Abbau der Lagerbestände
Chrysler verschleudert Autos

Bei den Chrysler-Händlern in den USA stapelt sich das Blech. Hunderttausende Autos liegen auf Halde. Die Kunden zeigen sich desinteressiert und die Händler murren. Beiden Gruppen will es der Autobauer nun recht machen: Der Vertriebs- und Marketingchef wird ausgewechselt; hohe Prämien sollen zum Autokauf verführen.

HB DETROIT. Marketingchef Joe Eberhardt werde nach gut drei Jahren zu Mercedes-Benz zurückkehren und dort in der US-Vertriebsorganisation arbeiten, teilte Chrysler am Dienstagabend mit. Einen Nachfolger ernannte der Konzern zunächst nicht. Die Vertriebsmanager der zweiten Führungsebene sollen vorerst direkt an Chrysler-Chef Tom LaSorda berichten.

Eine Management-Ebene unter Eberhardt hatte Chrysler schon im Frühjahr und Sommer vier Führungskräfte ausgetauscht. Für das dritte Quartal hatte Chrysler einen Verlust von 1,16 Mrd. Euro ausgewiesen, der Absatz ging um 14 Prozent zurück. Seit Jahresbeginn sind die Verkaufszahlen um 7 Prozent gesunken. Deswegen steht auch LaSorda unter Druck. Ein Sanierungsplan für die Nummer drei unter den Autoherstellern in den USA soll Anfang 2007 stehen.

Der aus Deutschland stammende Eberhardt war im Juni 2003 vom heutigen DaimlerChrysler-Chef Dieter Zetsche als Vertriebschef zu Chrysler geholt worden, nachdem er sich bei Mercedes-Benz in Großbritannien bewährt hatte. Bei den US-Händlern machte er sich in jüngster Zeit allerdings unbeliebt. Er habe sie unter Druck gesetzt, immer mehr Autos zu verkaufen, statt die Produktion zu drosseln, klagen sie. Chrysler versucht seit Monaten, den hohen Bestand an unverkauften Fahrzeugen abzubauen, der zeitweise mehr als 600 000 Stück erreichte. Inzwischen hat das Unternehmen ihn auf unter 500 000 abgebaut, von denen aber noch ein Drittel schwer verkäufliche Vorjahresmodelle sind.

Chrysler winkt mit Prämie

Nun will Chrysler die Händler offenbar mit Vergünstigungen besänftigen und gleichzeitig den Absatz ankurbeln. Im Zuge eines rund eine halbe Milliarde Dollar schweren Anreizpakets bietet der US-Autobauer seinen Händlern bis zu 7 000 Dollar pro Fahrzeug für bestimmte Typen aus dem abgelaufenen Modelljahr 2006, wie eine mit dem Vorgang vertraute Person sagte. Die Händler haben die Wahl, den Rabatt entweder selbst einzustreichen oder an die Kunden weiterzugeben.

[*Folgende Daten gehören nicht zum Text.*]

-- ==== Sys2Proof/Machine/Time.lean ====
section
/-! DEFINITION. The time bases (chapter 11): latches and snapshots, sources, the servo and its states, steps, Span time,
PTM, PPS_IN, alarms, and the time commands. -/

namespace Sys2Proof.Machine

/-! ## Counters -/

/-- Distance of base `b`'s registers. -/
def tbo (b : Nat) : Nat := b * 0x40

/-- Time base `b`. -/
def tbase (s : State) (b : Nat) : TimeBase := s.bases[(Fin.ofNat 4 b)]

/-- Change time base `b`. -/
def updBase (s : State) (b : Nat) (f : TimeBase → TimeBase) : State :=
  { s with bases := s.bases.set (Fin.ofNat 4 b) (f (tbase s b)) }

/-- SRC of base `b`. -/
def tbSrc (s : State) (b : Nat) : Nat := fget s fTB_SRV_CTL_SRC (tbo b)

/-- STATE of base `b`: 0 FREE, 1 ACQUIRE, 2 LOCKED, 3 HOLDOVER. -/
def tbState (s : State) (b : Nat) : Nat := fget s fTB_STAT_STATE (tbo b)

/-- A base's 48-bit value in units of 2^-16 ns. -/
def base64 (s : State) (b : Nat) : Nat := base48 s b * 65536 + (tbase s b).frac / 65536

/-- A difference modulo 2^n taken as signed. -/
def sgn (n : Nat) (i : Int) : Int := (BitVec.ofInt n i).toInt

/-- A read of TB_NS latches WRAP and FRAC for the agent that reads (R184). -/
def tbLatch (ag : Agent) (b : Nat) (s : State) : State :=
  let t := tbase s b
  match ag with
    | .host => wrn (wrn s (TB_HI + tbo b) t.wrap) (TB_FRAC + tbo b) t.frac
    | .dennil => { s with time := { s.time with
        hiLatch := upd s.time.hiLatch b (fun _ => t.wrap), fracLatch := upd s.time.fracLatch b (fun _ => t.frac) } }

/-- The read's data. -/
def tbNsRead (ag : Agent) (b : Nat) (s : State) : State := emit (tbLatch ag b s) (.readData ag (tbase s b).ns)

/-- TB_SNAP captures every base at one tick (R184). -/
def tbSnap (s : State) : State :=
  forEach (List.range 4) (fun b t =>
    wrn (wrn t (TB_SNAP_NS + 8 * b) (tbase t b).ns) (TB_SNAP_HI + 8 * b) (tbase t b).wrap) s

/-! ## States and sources -/

/-- TB0 of this unit is the chain root: pier 0 with SRC = NONE or PPS_IN (R187). -/
def chainRoot (s : State) : Bool :=
  pierValid s && myPier s == 0 && (tbSrc s 0 == 0 || tbSrc s 0 == 3)

/-- TB1 is locked as R187 defines. -/
def t1Locked (s : State) : Bool :=
  tbState s 1 == 2 && (tbSrc s 1 != 4 || tbState s 0 == 2 || chainRoot s)

/-- Keep ROOT, T1_LOCKED and VW_STAT.TB_OK. -/
def syncTime (s : State) : State :=
  let s1 := fbset (fbset s fTB_STAT_ROOT (chainRoot s)) fTB_STAT_T1_LOCKED (t1Locked s) 0x40
  fbset s1 fVW_STAT_TB_OK (t1Locked s)

/-- Put base `b` in a state; a change sets its STATE_CHG bit, and TB1 entering HOLDOVER is source 050h (R189). -/
def setTbState (b st : Nat) (s : State) : State :=
  if tbState s b = st then syncTime s
  else
    let s1 := syncTime (evtBit (fset s fTB_STAT_STATE st (tbo b)) TB_EVT b)
    if b = 1 ∧ st = 3 then paDetect 0x50 s1 else s1

/-- The sources that R186 allows a base. -/
def srcAllowed (s : State) (b src : Nat) : Bool :=
  match b with
  | 0 => src == 0 || src == 3 || (src == 1 && !(pierValid s && myPier s == 0))
  | 1 => src == 0 || src == 3 || src == 4 || src == 5
  | 2 => src == 0 || src == 2 || src == 3
  | _ => false

/-- A write of SRC (R186, R189); TB3's field is RO. -/
def tbSource (b src : Nat) (s : State) : State :=
  if b = 3 then s
  else if !srcAllowed s b src then evt s fTB_EVT_REFUSED
  else
    let s1 := updBase (fset s fTB_SRV_CTL_SRC src (tbo b)) b (fun t => { t with goodRun := 0, stepped := false })
    setTbState b 0 s1

/-! ## Steps (R190) -/

/-- An alarm whose base steps forward across its TARGET (R197). -/
def almCross (b : Nat) (from_ to_ : Nat) (a : Nat) (s : State) : State :=
  let o := a * 0x20
  let tgt : Nat := rdn s (TB_ALM_TGT_NS + o) + 2 ^ 32 * fget s fTB_ALM_TGT_HI_V o
  if fbit s fTB_ALM_CTL_EN o ∧ fget s fTB_ALM_CTL_BASE o = b ∧
      sgn 48 ((from_ : Int) - tgt) < 0 ∧ 0 ≤ sgn 48 ((to_ : Int) - tgt) then
    { s with time := { s.time with almPassed := upd s.time.almPassed a (fun _ => true) } }
  else s

/-- Add a signed number of ns to WRAP:NS of base `b`; the measurement interval of the base, and of a base that it is
the source of, contains a step. -/
def tbAdd (b : Nat) (d : Int) (s : State) : State :=
  let old := base48 s b
  let sum := ((tbase s b).carries : Int) * 2 ^ 48 + old + d
  let n := (BitVec.ofInt 64 sum).toNat
  let s1 := updBase s b (fun t => { t with
    ns := n % 2 ^ 32, wrap := n / 2 ^ 32 % 65536, carries := n / 2 ^ 48, stepped := true })
  let s2 := if (b = 0 ∧ tbSrc s 1 = 4) ∨ (b = 2 ∧ tbSrc s 1 = 5) then
      updBase s1 1 (fun t => { t with stepped := true })
    else s1
  forEach (List.range 8) (almCross b old (base48 s2 b)) s2

/-- The unit is idle as R228 defines. -/
def unitIdle (s : State) : Bool := quietUnit s && fget s fLG_STAT_LIVE == 0

/-- A step of base `b` is allowed (R190). -/
def stepAllowed (s : State) (b : Nat) : Bool := b != 3 && (b != 1 || quietUnit s)

/-- A step of base `b` by `d` ns, or its refusal. -/
def tbStepBy (b : Nat) (d : Int) (s : State) : State :=
  if stepAllowed s b then tbAdd b d s else evt s fTB_EVT_REFUSED

/-- The value of TB_STEP of base `b`. -/
def stepValue (s : State) (b : Nat) : Int :=
  let v : Nat := rdn s (TB_STEP_LO + tbo b) + 2 ^ 32 * fget s fTB_STEP_HI_V (tbo b)
  sgn 48 v

/-- The offset of TB1 against its source base plus TB_T1_OFS in 2^-16 ns (R187), saturated at ±2^46 (R188). -/
def satOfs (e : Int) : Int := max (-(2 ^ 46)) (min (2 ^ 46) e)

/-- The offset that TB1's source base measures now; none when its source is no base. -/
def t1Offset (s : State) : Option Int :=
  let src := if tbSrc s 1 = 4 then some 0 else if tbSrc s 1 = 5 then some 2 else none
  src.map (fun b =>
    satOfs (sgn 64 ((base64 s b : Int) + s32 (rdn s TB_T1_OFS) * 65536 - (base64 s 1 : Int))))

/-- ALIGN on TB1 (R190): a step by the offset in whole ns; a fraction is rounded either way (log 22). A source that is no base
measures no offset at that tick. -/
def tbAlign (s : State) : State :=
  match t1Offset s with
  | none => if stepAllowed s 1 then s else evt s fTB_EVT_REFUSED
  | some e => tbStepBy 1 (roundOpen e 65536 s) (useFree s)

/-! ## The servo (R188, R189) -/

/-- The limit of base `b` in 2^-32 ns per ns. -/
def servoLim (s : State) (b : Nat) : Int :=
  (((fget s fTB_SRV_LIM_LIM (tbo b)) * 4294967296 + 50000000) / 100000000 : Nat)

/-- FREQ of base `b` becomes `f`; a tracking SCLK_OUT follows TB1's (R38). -/
def freqPut (b f : Nat) (s : State) : State :=
  let s1 := wrn s (TB_FREQ + tbo b) f
  if b = 1 then sclkAll s1 else s1

/-- Clamp to plus and minus a limit. -/
def clampTo (l x : Int) : Int := max (-l) (min l x)

/-- The servo's update of FREQ for offset `e` and a source interval of `tint` ns. -/
def servo (b : Nat) (e : Int) (tint : Nat) (s : State) : State :=
  let lim := servoLim s b
  let r := (e * 65536).tdiv (tint : Int)
  let i0 := (tbase s b).integ + r / 2 ^ fget s fTB_SRV_CTL_KI_SH (tbo b)
  let i := clampTo lim i0
  let f0 := i + r / 2 ^ fget s fTB_SRV_CTL_KP_SH (tbo b)
  let f := clampTo lim f0
  let s1 := updBase s b (fun t => { t with integ := i })
  fbset (freqPut b (int32u f) s1) fTB_STAT_LIM_HIT (i != i0 || f != f0) (tbo b)

/-- LOCK_CNT of base `b`; 0 acts as 1. -/
def lockCnt (s : State) (b : Nat) : Nat := max 1 (fget s fTB_SRV_CTL_LOCK_CNT (tbo b))

/-- The lock detector of base `b` in ACQUIRE and LOCKED (R189). -/
def lockUpdate (b : Nat) (e : Int) (s : State) : State :=
  let thr : Int := (fget s fTB_SRV_CTL_LOCK_THR (tbo b) * 65536 : Nat)
  if tbState s b = 1 then
    let n := if (e.natAbs : Int) ≤ thr then (tbase s b).goodRun + 1 else 0
    let s1 := updBase s b (fun t => { t with goodRun := n })
    if lockCnt s b ≤ n then setTbState b 2 s1 else s1
  else if 4 * thr < (e.natAbs : Int) then setTbState b 1 (updBase s b (fun t => { t with goodRun := 0 }))
  else s

/-- An accepted measurement of base `b`. -/
def acceptOffset (b : Nat) (e : Int) (tint : Nat) (s0 : State) : State :=
  let ofs := max (-(2 ^ 31)) (min (2 ^ 31 - 1) (e / 4096))
  let s := fset (wrn s0 (TB_OFS_LAST + tbo b) (int32u ofs)) fTB_STAT_MEAS_CNT
    (fget s0 fTB_STAT_MEAS_CNT (tbo b) + 1) (tbo b)
  let fresh := fun (t : State) => setTbState b 1 (updBase t b (fun x => { x with goodRun := 0 }))
  if tbState s b = 0 then
    if fbit s fTB_SRV_CTL_STEP_FIRST (tbo b) then
      let s1 := tbStepBy b (roundOpen e 65536 s) (useFree s)
      fresh (if stepAllowed s b then s1 else servo b e tint s1)
    else fresh (servo b e tint s)
  else if tbState s b = 3 then fresh (servo b e tint s)
  else lockUpdate b e (servo b e tint s)

/-- Step 4 of R426: once TB1 is locked after step 3, Dennil aligns it while every port and the actuation block are idle. -/
def bringUpAlign (s : State) : State :=
  if dennilUp s && s.rs.step == 3 && t1Locked s && quietUnit s then
    let t := tbAlign s
    { t with rs := { t.rs with step := 4 } }
  else s

/-- A measurement of base `b`: discarded when its interval contains a step (R188). -/
def measure (b : Nat) (e : Int) (tint : Nat) (s : State) : State :=
  if tbSrc s b = 0 then s
  else if (tbase s b).stepped then updBase s b (fun t => { t with stepped := false })
  else bringUpAlign (acceptOffset b (satOfs e) tint s)

/-! ## Span time (R191 to R193) -/

/-- PERIOD of a control register in ms; 0 acts as 1. -/
def periodMs (n : Nat) : Nat := max 1 n

/-- TB0 at `phase` sixteenths of a ns after the last tick, in 2^-16 ns, to 1/16 ns. -/
def tb0Stamp (s : State) (phase : Nat) : Nat := (base64 s 0 / 4096 + phase) * 4096 % 2 ^ 64

/-- The upstream port, if any. -/
def upstreamPort (s : State) : Option Nat :=
  let u := fget s fSN_PIER_UPSTREAM
  if u = 1 then some 0 else if u = 2 then some 1 else none

/-- SYNCED of this unit's SYNC (R192). -/
def syncedNow (s : State) : Bool := chainRoot s || (tbState s 0 == 2 && fbit s fTB_STAT_ROOTED)

/-- SYNC payload (R192). -/
def syncBytes (synced : Bool) (seq t1 : Nat) : List Byte :=
  [1#8, if synced then 1#8 else 0#8] ++ leBytes 2 seq ++ leBytes 4 (t1 / 65536) ++ leBytes 2 (t1 / 2 ^ 48) ++
    leBytes 2 t1 ++ zeros 4

/-- Replace the exchanges in progress. -/
def setExch (l : List Exchange) (s : State) : State := { s with time := { s.time with exch := l } }

/-- The time marker that a packet follows leaves port `p` (R208), `phase` sixteenths of a ns after the last tick: it is counted
in SEQ, a SYNC takes its SEQ and T1, and a DREQ's exchange its T3 (R192). Another packet has no marker. -/
def stampDeparture (p phase : Nat) (t : TxItem) (s : State) : TxItem × State :=
  let seq := (netPort s p).tmkSeq
  let s1 := setNetPort (emit s (.spanMarker p seq)) p (fun n => { n with tmkSeq := (seq + 1) % 65536 })
  let pl := t.pkt.payload
  if !t.timed then (t, s)
  else if byteAt pl 0 = 1 then
    ({ t with pkt := { t.pkt with payload := syncBytes (syncedNow s) seq (tb0Stamp s phase) } }, s1)
  else (t, setExch (s1.time.exch.map (fun x => if x.seq = u16At pl 2 then { x with t3 := tb0Stamp s phase } else x)) s1)

/-- A chosen packet leaves port `p` (R206, R234), directly behind its marker if it has one (R208). -/
def sendItem (p : Nat) (x : TxItem × Bool) (phase : Nat) (s : State) : State :=
  let d := stampDeparture p phase x.1 s
  emit (takeItem p x d.2) (.spanPkt p (pktBytes d.1.pkt) x.1.eab)

/-- Queue a TIME packet behind a marker; when it is the next packet of its port, it leaves now. -/
def timeSend (p phase : Nat) (pl : List Byte) (s : State) : State :=
  let pk := mkMsg s clsTIME (flCTRL + flLOCAL) 0 [pl]
  let idle := ((netPort s p).txLocal.getD clsTIME []).isEmpty
  let s1 := pk.foldl (fun t k => enqueue t p ⟨k, none, false, true⟩) (bumpMsg s clsTIME)
  match (if idle then nextTx s1 p else none) with
  | some x => if x.1.timed then sendItem p x phase s1 else s1
  | none => s1

/-- SYNC on port `p`; its SEQ and T1 are those of its marker's departure. -/
def sendSync (phase p : Nat) (s : State) : State := timeSend p phase (syncBytes (syncedNow s) 0 0) s

/-- TB0 has just passed a multiple of the PERIOD in force; a tick adds at most 3 ns. -/
def syncDue (s : State) : Bool := decide (base48 s 0 % (s.time.spanPeriod * 1000000) < 3)

/-- A Span interval ends; the next one runs by PERIOD as it stands now (R200). -/
def spanInterval (s : State) : State :=
  { s with time := { s.time with spanPeriod := periodMs (fget s fTB_SPAN_CTL_PERIOD) } }

/-- SYNC on every active port but the upstream one; a link between two Keystones carries none (R226). -/
def syncSend (phase : Nat) (s : State) : State :=
  if !fbit s fTB_SPAN_CTL_EN || !syncDue s then s
  else spanInterval (forEach ([0, 1].filter (fun p => linkUp s p && upstreamPort s != some p && !dualKeystone s p))
    (sendSync phase) s)

/-- A SYNC arrives on the upstream port and is answered by a DREQ behind its own marker (R192). -/
def syncReceive (p : Nat) (pl : List Byte) (phase gap : Nat) (s : State) : State :=
  if upstreamPort s ≠ some p ∨ byteAt pl 0 ≠ 1 ∨ pl.length < 16 ∨ ¬ linkUp s p then s
  else
    let t1 := (u32At pl 4 + u16At pl 8 * 2 ^ 32) * 65536 + u16At pl 10
    let x : Exchange := ⟨u16At pl 2, t1, tb0Stamp s phase, 0, bit (byteAt pl 1) 0⟩
    timeSend p (phase + gap) ([2#8, 0#8] ++ leBytes 2 x.seq ++ zeros 4)
      (setExch (s.time.exch.filter (fun y => y.seq != x.seq) ++ [x]) s)

/-- A DREQ arrives and is answered with its marker's arrival (R192). -/
def dreqReceive (p : Nat) (pl : List Byte) (phase : Nat) (s : State) : State :=
  if byteAt pl 0 ≠ 2 ∨ pl.length < 8 ∨ ¬ linkUp s p then s
  else
    let t4 := tb0Stamp s phase
    netLocal s p clsTIME flCTRL ([3#8, 0#8] ++ leBytes 2 (u16At pl 2) ++ leBytes 4 (t4 / 65536) ++ leBytes 2 t4 ++
      zeros 6)

/-- The delay of an exchange: half of (T2 - T1) + (T4 - T3), in 2^-16 ns. DRESP carries 32 bits of ns, so the sum is
taken modulo 2^48 (R193). -/
def linkDelay (x : Exchange) (t4 : Nat) : Int :=
  sgn 48 ((x.t2 : Int) - x.t1 + ((t4 : Int) - x.t3)) / 2

/-- Port asymmetry in 2^-16 ns. -/
def asym (s : State) (p : Nat) : Int := s32 (rdn s (if p = 0 then TB_SPAN_ASYM_E else TB_SPAN_ASYM_W)) * 4096

/-- A DRESP completes the exchange of its SEQ (R193). -/
def drespReceive (p : Nat) (pl : List Byte) (s : State) : State :=
  match s.time.exch.find? (fun x => x.seq = u16At pl 2) with
  | none => s
  | some x =>
    if upstreamPort s ≠ some p ∨ byteAt pl 0 ≠ 3 ∨ pl.length < 16 then s
    else
      let t4 := u32At pl 4 * 65536 + u16At pl 8
      let ds := (linkDelay x t4 :: s.time.delays).take 8
      let mean := roundOpen ds.sum ds.length s
      let s0 := setExch (s.time.exch.erase x) s
      let s1 := useFree { s0 with time := { s0.time with delays := ds } }
      let s2 := useFree (wrn s1 TB_SPAN_DELAY (int32u (roundOpen mean 4096 s1)))
      let s3 := fbset s2 fTB_STAT_ROOTED x.synced
      if tbSrc s3 0 = 1 then
        spanInterval (measure 0 (sgn 64 ((x.t1 : Int) + mean + asym s p - x.t2)) (s.time.spanPeriod * 1000000) s3)
      else s3

/-- No DRESP came for the oldest exchange in twice PERIOD (R193). -/
def drespMiss (s : State) : State :=
  match s.time.exch with
  | [] => s
  | _ :: rest => evt (setExch rest s) fTB_EVT_DRESP_MISS
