-- ==== Sys2Proof/Machine/SpanLanes.lean ====
section
/-! DEFINITION. The lanes of the Span ports (chapter 12): bring-up, lane failures, retrains, SKIP, the credit audit and the
eye scan. -/

namespace Sys2Proof.Machine

/-- A host write of fields that are not lease-writable is discarded and counted when it would change one (R268). -/
def dennilOnly (ag : Agent) (changes : Bool) (f : State → State) (s : State) : State :=
  match ag with
  | .dennil => f s
  | .host => if changes then noLease s else s

/-- The lanes of port `p`. -/
def lanePort (s : State) (p : Nat) : LanePort := s.lanes[(Fin.ofNat 2 p)]

/-- Change the lanes of port `p`. -/
def updLanes (s : State) (p : Nat) (f : LanePort → LanePort) : State :=
  { s with lanes := s.lanes.set (Fin.ofNat 2 p) (f (lanePort s p)) }

/-- The lanes of a mask, rising. -/
def maskLanes (m : Nat) : List Nat := (List.range 4).filter (fun k => bit m k)

/-- The mask of a list of lanes. -/
def laneMask (l : List Nat) : Nat := (List.range 4).foldl (fun a k => a + if l.contains k then 2 ^ k else 0) 0

/-- The lanes of port `p` whose one-bit status field is set. -/
def lanesWith (s : State) (f : Fld) (p : Nat) : List Nat :=
  (List.range 4).filter (fun k => fbit s f (slo p + 4 * k))

/-- Set a one-bit status field on the lanes of a mask and clear it on the others. -/
def setLanes (f : Fld) (p m : Nat) (s : State) : State :=
  forEach (List.range 4) (fun k t => fbset t f (bit m k) (slo p + 4 * k)) s

/-- Settings that take effect at an entry to DETECT or TRAIN. -/
def latchLanes (p : Nat) (s : State) : State :=
  updLanes s p (fun l => { l with
    laneEn := fget s fSL_CTL_LANE_EN (slo p), rateEn := fget s fSL_CTL_RATE_EN (slo p)
    thr := max 1 (fget s fSL_ERR_THR_THR (slo p)) })

/-! ## The eye scan (R218, R220) -/


/-- The bits that a scan of port `p` compares: 2^DWELL. -/
def eyeBits (s : State) (p : Nat) : Nat := 2 ^ max 20 (min 44 (fget s fSL_EYE_CTL_DWELL (slo p)))

/-- The bits compared and the disagreements so far. -/
def eyeCounts (s : State) (p : Nat) : Nat × Nat :=
  (rdn s (SL_EYE_BITS_LO + slo p) + 2 ^ 32 * rdn s (SL_EYE_BITS_HI + slo p),
   rdn s (SL_EYE_ERR_LO + slo p) + 2 ^ 32 * rdn s (SL_EYE_ERR_HI + slo p))

/-- Write SL_EYE_BITS and SL_EYE_ERR. -/
def eyePut (p b e : Nat) (s : State) : State :=
  let s1 := wrn (wrn s (SL_EYE_BITS_LO + slo p) b) (SL_EYE_BITS_HI + slo p) (b / 2 ^ 32)
  wrn (wrn s1 (SL_EYE_ERR_LO + slo p) e) (SL_EYE_ERR_HI + slo p) (e / 2 ^ 32)

/-- A running scan has gone on: BITS rises by a free number below its end, ERR by at most as much. Which bits are compared (all
of them, or those that the data sampler decides 1 or 0, by the sign of V) decides how fast, which no command tells. -/
def eyeRise (p : Nat) (s : State) : State :=
  if !fbit s fSL_EYE_CTL_BUSY (slo p) then s
  else
    let c := eyeCounts s p
    let up := freeVal s % max 1 (eyeBits s p - c.1)
    let s1 := useFree s
    eyePut p (c.1 + up) (c.2 + freeVal s1 % (up + 1)) (useFree s1)

/-- A scan ends. -/
def eyeStop (p : Nat) (aborted : Bool) (s : State) : State :=
  evt (fbset (fbset s fSL_EYE_CTL_BUSY false (slo p)) fSL_EYE_CTL_ABORT aborted (slo p)) fSL_EVT_EYE_DONE (slo p)

/-- The SPAN_EYE_SCAN of port `p` ends: its data are written and it completes, or with a scan cut short it completes E_STATE
(DESIGN CHOICE, log 105). -/
def eyeCmdEnd (p : Nat) (data : Option (List Byte)) (s : State) : State :=
  forEach ((deferredOf s 0x0C11).filter (fun x => pb x.2.call 0 == p)) (fun x t =>
    match data with
    | some d => endHost x (pq x.2.call 8) d [] t
    | none => endD x eSTATE 0 [] t) (updLanes s p (fun l => { l with grid := none }))

/-- A running eye scan stops early (R218). -/
def eyeAbort (p : Nat) (s : State) : State :=
  if !fbit s fSL_EYE_CTL_BUSY (slo p) then s else eyeCmdEnd p none (eyeStop p true (eyeRise p s))

/-- SL_STAT.COUNT as a number of lanes. -/
def lanesUsed (s : State) (p : Nat) : Nat :=
  let c := fget s fSL_STAT_COUNT (slo p)
  if c = 3 then 4 else c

Die Rabatte sind gestaffelt von 2 500 Dollar für die Limousine Dodge Charger bis zum Maximalbetrag für den Kleintransporter Dodge Ram und den Geländewagen Durango. Die benzinfressenden Modelle, auf die Chrysler lange setzte, sind bei den amerikanischen Käufern zuletzt in Ungnade gefallen, weil die Spritpreise gestiegen sind.

Ein Chrysler-Sprecher bestätigte das Programm, ohne auf das Volumen einzugehen. Ziel sei es, die Lager von Vorjahresmodellen zu räumen. Eberhardt hatte noch vor einer Woche erklärt, Chrysler habe keine Pläne für weitere Rabattaktionen vor dem Jahresende.